Маленький человечек то широко открывал, то крепко зажмуривал свои масленые глазки. Красные жилки на его лице отплясывали какой-то кровожадный танец.
— Ноноджи, — предупредил его адвокат, — необходима величайшая осторожность, ведь это такая родовитая семья. Но вам все равно кто-нибудь расскажет, а потому предупреждаю: строжайшее молчание!

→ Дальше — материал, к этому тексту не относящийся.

-- ==== Sys2Proof/Laws/Cycle.lean ====
section
/-! SUPPORT. The display write cycle as one step: its events and lines, then the panel's reaction (40_bus.md R101,
42_display.md R150), and what each reaction can do. -/

namespace Sys2Proof.Machine

@[simp] theorem andThen_next (s : State) (f : State → Result) : andThen (.next s) f = f s := rfl
@[simp] theorem andThen_fault (e : Fault) (f : State → Result) : andThen (.fault e) f = .fault e := rfl
@[simp] theorem andThen_refused (e : Refusal) (f : State → Result) : andThen (.refused e) f = .refused e := rfl

/-- A sequence completes only through its first part. -/
theorem andThen_eq_next {r : Result} {f : State → Result} {t : State} (h : andThen r f = .next t) :
    ∃ s, r = .next s ∧ f s = .next t := by
  cases r with
  | next s => exact ⟨s, rfl, h⟩
  | fault e => simp at h
  | refused e => simp at h

theorem andThen_assoc (r : Result) (f g : State → Result) :
    andThen (andThen r f) g = andThen r fun s => andThen (f s) g := by
  cases r <;> rfl

@[simp] theorem raise_ne_next (r : FaultRecord) (s t : State) : raise r s ≠ .next t := by simp [raise]

@[simp] theorem refuse_ne_next (r : RefusalReason) (s t : State) : refuse r s ≠ .next t := by simp [refuse]

/-- The state after the seven events of a cycle, the panel not yet changed. -/
def afterCycle (rs : Level) (v : Word) (s : State) : State :=
  { s with lines := s.lines.afterCycle rs v, events := (cycleEvents rs v).reverse ++ s.events }

@[simp] theorem afterCycle_cfg (rs : Level) (v : Word) (s : State) : (afterCycle rs v s).cfg = s.cfg := rfl
@[simp] theorem afterCycle_pending (rs : Level) (v : Word) (s : State) :
    (afterCycle rs v s).pending = s.pending := rfl
@[simp] theorem afterCycle_k (rs : Level) (v : Word) (s : State) : (afterCycle rs v s).k = s.k := rfl
@[simp] theorem afterCycle_lines (rs : Level) (v : Word) (s : State) :
    (afterCycle rs v s).lines = s.lines.afterCycle rs v := rfl
@[simp] theorem afterCycle_status (rs : Level) (v : Word) (s : State) : (afterCycle rs v s).status = s.status := rfl
@[simp] theorem afterCycle_fault (rs : Level) (v : Word) (s : State) : (afterCycle rs v s).fault = s.fault := rfl
@[simp] theorem afterCycle_refused (rs : Level) (v : Word) (s : State) :
    (afterCycle rs v s).refused = s.refused := rfl
@[simp] theorem afterCycle_initDone (rs : Level) (v : Word) (s : State) :
    (afterCycle rs v s).initDone = s.initDone := rfl
@[simp] theorem afterCycle_events (rs : Level) (v : Word) (s : State) :
    (afterCycle rs v s).events = (cycleEvents rs v).reverse ++ s.events := rfl
@[simp] theorem afterCycle_panel (rs : Level) (v : Word) (s : State) : (afterCycle rs v s).panel = s.panel := rfl
@[simp] theorem afterCycle_returned (rs : Level) (v : Word) (s : State) :
    (afterCycle rs v s).returned = s.returned := rfl
@[simp] theorem afterCycle_env (rs : Level) (v : Word) (s : State) : (afterCycle rs v s).env = s.env := rfl

/-- The panel latches the words of the cycle, at its sixth event and nowhere else (R150). -/
theorem cycle_latches (rs : Level) (v : Word) (s : State) :
    latched (cycleLow rs v s).lines (drive .dWr 1#1 (cycleLow rs v s)).lines = some (rs, v) := by
  simp [latched, cycleLow]

theorem cycle_eq (inInit : Bool) (rs : Level) (v : Word) (s : State) :
    cycle inInit rs v s = panelCycle inInit rs v (afterCycle rs v s) := by
  have hdone : drive .dCs 1#1 (drive .dWr 1#1 (cycleLow rs v s)) = afterCycle rs v s := by
    simp [afterCycle, cycleLow, drive, driveDb, State.emit, State.setLines, Lines.put, Lines.afterCycle, cycleEvents]
  simp only [cycle, cycle_latches, hdone]

/-- A command cycle always completes (R151). -/
theorem cycle_command (inInit : Bool) (v : Word) (s : State) :
    cycle inInit 0#1 v s = .next (panelCommand v (afterCycle 0#1 v s)) := by
  simp [cycle_eq, panelCycle]

theorem cycle_data (inInit : Bool) (v : Word) (s : State) :
    cycle inInit 1#1 v s = panelData inInit v (afterCycle 1#1 v s) := by
  simp [cycle_eq, panelCycle]

/-! ### What a data cycle can do -/

/-- The panels a data cycle can leave when it completes (R152 to R158). -/
inductive DataEffect (inInit : Bool) (v : Word) (s : State) : Panel → Prop where
  | pixel (w : Window) (hir : s.panel.ir = some s.cfg.regGramWrite) (hw : s.window = some w)
      (hin : w.holdsCursor = true) : DataEffect inInit v s (s.panel.pixel s.cfg.autoInc w v)
  | window (a : Word) (hir : s.panel.ir = some a) (ha : isWindowReg s.cfg a = true)
      (hv : v.toNat < windowLimit s.cfg a) : DataEffect inInit v s (s.panel.regWrite a v)
  | cursorX (hir : s.panel.ir = some s.cfg.regGramX) (hv : v.toNat < WIDTH) :
      DataEffect inInit v s { s.panel.regWrite s.cfg.regGramX v with cx := some v.toNat }
  | cursorY (a : Word) (hir : s.panel.ir = some a) (ha : isCursorReg s.cfg a = true) (hne : a ≠ s.cfg.regGramX)
      (hv : v.toNat < HEIGHT) : DataEffect inInit v s { s.panel.regWrite a v with cy := some v.toNat }
  | config (a : Word) (hir : s.panel.ir = some a) (hinit : inInit = true) (hne : a ≠ s.cfg.regGramWrite)
      (hw : isWindowReg s.cfg a = false) (hc : isCursorReg s.cfg a = false) :
      DataEffect inInit v s (s.panel.regWrite a v)

/-- A data cycle that completes changes the panel only, in one of these ways. -/
theorem panelData_eq_next {inInit : Bool} {v : Word} {s t : State} (h : panelData inInit v s = .next t) :
    ∃ p, DataEffect inInit v s p ∧ t = s.setPanel p := by
  unfold panelData at h
  split at h
  · simp at h
  · rename_i a hir
    split at h
    · rename_i ha
      unfold pixelWrite at h
      split at h
      · rename_i w hw
        split at h
        · rename_i hin
          exact ⟨_, .pixel w (ha ▸ hir) hw hin, by simpa using h.symm⟩
        · simp at h
      · simp at h
    · rename_i hgw
      split at h
      · rename_i hwin
        unfold windowWrite at h
        split at h
        · simp at h
        · rename_i hv
          exact ⟨_, .window a hir hwin (by omega), by simpa using h.symm⟩
      · rename_i hwin
        split at h
        · rename_i hcur
          unfold cursorWrite at h
          split at h
          · rename_i hx
            subst hx
            split at h
            · simp at h
            · exact ⟨_, .cursorX hir (by omega), by simpa using h.symm⟩
          · rename_i hx
            split at h
            · simp at h
            · exact ⟨_, .cursorY a hir hcur hx (by omega), by simpa using h.symm⟩
        · rename_i hcur
          unfold configWrite at h
          split at h
          · rename_i hinit
            exact ⟨_, .config a hir hinit hgw (by simpa using hwin) (by simpa using hcur), by simpa using h.symm⟩
          · simp at h

/-- Everything a cycle can do when it completes: its seven events, and one reaction of the panel. -/
theorem cycle_eq_next {inInit : Bool} {rs : Level} {v : Word} {s t : State} (h : cycle inInit rs v s = .next t) :
    (rs = 0#1 ∧ t = panelCommand v (afterCycle rs v s)) ∨
      (rs ≠ 0#1 ∧ ∃ p, DataEffect inInit v (afterCycle rs v s) p ∧ t = (afterCycle rs v s).setPanel p) := by
  rw [cycle_eq, panelCycle] at h
  split at h
  · rename_i hrs
    exact .inl ⟨hrs, by simpa using h.symm⟩
  · rename_i hrs
    exact .inr ⟨hrs, panelData_eq_next h⟩

/-! ### The seven indices of a valid configuration -/

theorem Config.valid_knownRegs_nodup {c : Config} (h : c.valid = true) : c.knownRegs.Nodup := by
  simp only [Config.valid, Bool.and_eq_true, decide_eq_true_eq] at h
  exact h.1.1.1.1.1

end Sys2Proof.Machine
end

Парикмахер уже давно прижимал руку к сердцу. Он подпрыгивал, извивался в поклонах, складывал рот сердечком и далеко отставлял руку с кожаной сумкой.
— До чего же огорчительно, — посетовал он, — что наши большие господа такое себе позволяют. А с другой стороны, это даже хорошо. Но довольно, ни слова больше! О, господин адвокат знает меня не хуже, чем я его!
— А иначе скандал неминуем, Ноноджи! В конце концов это вполне простительная слабость, но нам приходится считаться с такой публикой, как этот несносный священник.
— Еще бы не считаться, господин адвокат! А иначе что станется с нами самими? Сможем ли мы устоять перед искушением плоти? Потому что, если, к примеру, взять нашего брата парикмахера — жены у нас невозможные образины. Это странно, непонятно, но это факт. — Он недоуменно растопырил пальцы. — Не смейтесь, господин актер! Я говорю сущую правду! Когда мы на них женимся, они вроде и ничего, а потом глядеть противно. Посмотрите на жен местных цирюльников — Бонометти, Друзо, Макола, или на собственную мою супружницу. Нет, лучше не смотрите! Я и сам на нее не смотрю, чтобы не сглазить.
Он растянул рот до левого уха, помахал шляпой и сумкой и пустился дальше.
Всю дорогу до городских ворот адвокат смеялся. Здесь он сразу напустил на себя серьезность и прикрыл полой сетку с яйцами. Впрочем, без излишней торопливости.
— Так все же лучше для проформы. Хоть я здесь достаточно известен, и никто не осмелится…
Таможенный чиновник приложил к шляпе с пером два пальца.
— Здравствуйте, Чигонья, — милостиво откликнулся адвокат. И, повернувшись к своему спутнику, свысока добавил — Видали?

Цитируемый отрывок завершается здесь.